-- ==== Sys2Proof/Laws/KeepsFabricRows.lean ====
section
/-! SUPPORT. What the operations of Machine/FabricRows.lean leave alone. -/

namespace Sys2Proof.Machine

@[simp] theorem State.peerCount_keeps (s : State) (dev : ℕ) (n : ℕ) :
    Keeps s (State.peerCount s dev n) := by
  simp +contextual [Keeps, Tables, State.peerCount]

@[simp] theorem State.setRecv_keeps (s : State) (r : RecvRec) :
    Keeps s (State.setRecv s r) := by
  simp +contextual [Keeps, Tables, State.setRecv]

@[simp] theorem State.deliver_keeps (s : State) (pk : Packet) :
    Keeps s (State.deliver s pk) := by
  simp +contextual [Keeps, Tables, State.deliver]

@[simp] theorem State.deliverNext_keeps (c : ℕ) (x0 : State) (x1 : RecvRec) : Keeps x0 ((State.deliverNext c x0 x1).1) := by
  induction c generalizing x0 x1 with
  | zero => exact Keeps.refl x0
  | succ n ih =>
    unfold State.deliverNext
    split
    · exact Keeps.refl x0
    · dsimp only
      refine Keeps.trans ?_ (ih _ _)
      split
      · exact State.deliver_keeps _ _
      · exact Keeps.refl x0

@[simp] theorem State.dropHeldPkts_keeps (s : State) (dev : ℕ) (x0 : List (ℕ × ℕ)) :
    Keeps s (State.dropHeldPkts s dev x0) := by
  induction x0 generalizing s dev with
  | nil => first | exact Keeps.refl _ | simp +contextual (maxDischargeDepth := 60) [Keeps, Tables, State.dropHeldPkts]
  | cons a as ih =>
    unfold State.dropHeldPkts
    try dsimp only
    repeat' first
      | with_reducible exact Keeps.refl _
      | assumption
      | with_reducible refine Keeps.trans ?_ (ih ..)
      | with_reducible refine Keeps.ite ?_ ?_
      | with_reducible refine Keeps.trans ?_ (State.dropPkt_keeps ..)
      | with_reducible refine Keeps.trans ?_ (State.peerCount_keeps ..)
      | (with_reducible refine Keeps.trans ?_ (Keeps.foldl _ _ _ ?_); intro s x; dsimp only)
      | split
    all_goals simp +contextual (maxDischargeDepth := 60) [Keeps, Tables]

@[simp] theorem State.reorderWaits_keeps (s : State) (pk : Packet) (dev : ℕ) :
    Keeps s (State.reorderWaits s pk dev) := by
  unfold State.reorderWaits
  try dsimp only
  repeat' first
    | with_reducible exact Keeps.refl _
    | assumption
    | with_reducible refine Keeps.ite ?_ ?_
    | with_reducible refine Keeps.trans ?_ (State.peerCount_keeps ..)
    | with_reducible refine Keeps.trans ?_ (State.setPkt_keeps ..)
    | (with_reducible refine Keeps.trans ?_ (Keeps.foldl _ _ _ ?_); intro s x; dsimp only)
    | split
  all_goals simp +contextual (maxDischargeDepth := 60) [Keeps, Tables]

@[simp] theorem State.inSequence_keeps (s : State) (pk : Packet) (h : FabHdr) (r : RecvRec) :
    Keeps s (State.inSequence s pk h r) := by
  unfold State.inSequence
  try dsimp only
  repeat' first
    | with_reducible exact Keeps.refl _
    | assumption
    | with_reducible refine Keeps.ite ?_ ?_
    | with_reducible refine Keeps.trans ?_ (State.deliver_keeps ..)
    | with_reducible refine Keeps.trans ?_ (State.deliverNext_keeps ..)
    | with_reducible refine Keeps.trans ?_ (State.dropPkt_keeps ..)
    | with_reducible refine Keeps.trans ?_ (State.peerCount_keeps ..)
    | with_reducible refine Keeps.trans ?_ (State.reorderWaits_keeps ..)
    | with_reducible refine Keeps.trans ?_ (State.setPkt_keeps ..)
    | with_reducible refine Keeps.trans ?_ (State.setRecv_keeps ..)
    | (with_reducible refine Keeps.trans ?_ (Keeps.foldl _ _ _ ?_); intro s x; dsimp only)
    | split
  all_goals simp +contextual (maxDischargeDepth := 60) [Keeps, Tables]

@[simp] theorem State.tearHeld_keeps (s : State) (dev : ℕ) (es : List (ℕ × ℕ)) : Keeps s (State.tearHeld s dev es) := by
  induction es generalizing s with
  | nil => exact Keeps.refl s
  | cons e es ih =>
    unfold State.tearHeld
    dsimp only
    refine (Keeps.trans ?_ (State.dropPkt_keeps _ _)).trans ((State.peerCount_keeps _ _ _).trans (ih _))
    split
    · exact State.turnAway_keeps _ _ _
    · exact Keeps.refl s

@[simp] theorem State.withdrawEntry_keeps (s : State) (p : ℕ) (e : WithdrawEntry) :
    Keeps s (State.withdrawEntry s p e) := by
  unfold State.withdrawEntry
  (repeat' split) <;> simp +contextual (maxDischargeDepth := 60) [Keeps, Tables]

end Sys2Proof.Machine
end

• Activity:
With no word changed, write the entries out once more.

• Response area:
-- ==== Sys2Proof/Laws/KeepsFabricRows.lean ====
section
/-! SUPPORT. What the operations of Machine/FabricRows.lean leave alone. -/

namespace Sys2Proof.Machine

@[simp] theorem State.peerCount_keeps (s : State) (dev : ℕ) (n : ℕ) :
    Keeps s (State.peerCount s dev n) := by
  simp +contextual [Keeps, Tables, State.peerCount]

@[simp] theorem State.setRecv_keeps (s : State) (r : RecvRec) :
    Keeps s (State.setRecv s r) := by
  simp +contextual [Keeps, Tables, State.setRecv]

@[simp] theorem State.deliver_keeps (s : State) (pk : Packet) :
    Keeps s (State.deliver s pk) := by
  simp +contextual [Keeps, Tables, State.deliver]

@[simp] theorem State.deliverNext_keeps (c : ℕ) (x0 : State) (x1 : RecvRec) : Keeps x0 ((State.deliverNext c x0 x1).1) := by
  induction c generalizing x0 x1 with
  | zero => exact Keeps.refl x0
  | succ n ih =>
    unfold State.deliverNext
    split
    · exact Keeps.refl x0
    · dsimp only
      refine Keeps.trans ?_ (ih _ _)
      split
      · exact State.deliver_keeps _ _
      · exact Keeps.refl x0

@[simp] theorem State.dropHeldPkts_keeps (s : State) (dev : ℕ) (x0 : List (ℕ × ℕ)) :
    Keeps s (State.dropHeldPkts s dev x0) := by
  induction x0 generalizing s dev with
  | nil => first | exact Keeps.refl _ | simp +contextual (maxDischargeDepth := 60) [Keeps, Tables, State.dropHeldPkts]
  | cons a as ih =>
    unfold State.dropHeldPkts
    try dsimp only
    repeat' first
      | with_reducible exact Keeps.refl _
      | assumption
      | with_reducible refine Keeps.trans ?_ (ih ..)
      | with_reducible refine Keeps.ite ?_ ?_
      | with_reducible refine Keeps.trans ?_ (State.dropPkt_keeps ..)
      | with_reducible refine Keeps.trans ?_ (State.peerCount_keeps ..)
      | (with_reducible refine Keeps.trans ?_ (Keeps.foldl _ _ _ ?_); intro s x; dsimp only)
      | split
    all_goals simp +contextual (maxDischargeDepth := 60) [Keeps, Tables]

@[simp] theorem State.reorderWaits_keeps (s : State) (pk : Packet) (dev : ℕ) :
    Keeps s (State.reorderWaits s pk dev) := by
  unfold State.reorderWaits
  try dsimp only
  repeat' first
    | with_reducible exact Keeps.refl _
    | assumption
    | with_reducible refine Keeps.ite ?_ ?_
    | with_reducible refine Keeps.trans ?_ (State.peerCount_keeps ..)
    | with_reducible refine Keeps.trans ?_ (State.setPkt_keeps ..)
    | (with_reducible refine Keeps.trans ?_ (Keeps.foldl _ _ _ ?_); intro s x; dsimp only)
    | split
  all_goals simp +contextual (maxDischargeDepth := 60) [Keeps, Tables]

@[simp] theorem State.inSequence_keeps (s : State) (pk : Packet) (h : FabHdr) (r : RecvRec) :
    Keeps s (State.inSequence s pk h r) := by
  unfold State.inSequence
  try dsimp only
  repeat' first
    | with_reducible exact Keeps.refl _
    | assumption
    | with_reducible refine Keeps.ite ?_ ?_
    | with_reducible refine Keeps.trans ?_ (State.deliver_keeps ..)
    | with_reducible refine Keeps.trans ?_ (State.deliverNext_keeps ..)
    | with_reducible refine Keeps.trans ?_ (State.dropPkt_keeps ..)
    | with_reducible refine Keeps.trans ?_ (State.peerCount_keeps ..)
    | with_reducible refine Keeps.trans ?_ (State.reorderWaits_keeps ..)
    | with_reducible refine Keeps.trans ?_ (State.setPkt_keeps ..)
    | with_reducible refine Keeps.trans ?_ (State.setRecv_keeps ..)
    | (with_reducible refine Keeps.trans ?_ (Keeps.foldl _ _ _ ?_); intro s x; dsimp only)
    | split
  all_goals simp +contextual (maxDischargeDepth := 60) [Keeps, Tables]

@[simp] theorem State.tearHeld_keeps (s : State) (dev : ℕ) (es : List (ℕ × ℕ)) : Keeps s (State.tearHeld s dev es) := by
  induction es generalizing s with
  | nil => exact Keeps.refl s
  | cons e es ih =>
    unfold State.tearHeld
    dsimp only
    refine (Keeps.trans ?_ (State.dropPkt_keeps _ _)).trans ((State.peerCount_keeps _ _ _).trans (ih _))
    split
    · exact State.turnAway_keeps _ _ _
    · exact Keeps.refl s

@[simp] theorem State.withdrawEntry_keeps (s : State) (p : ℕ) (e : WithdrawEntry) :
    Keeps s (State.withdrawEntry s p e) := by
  unfold State.withdrawEntry
  (repeat' split) <;> simp +contextual (maxDischargeDepth := 60) [Keeps, Tables]

end Sys2Proof.Machine
end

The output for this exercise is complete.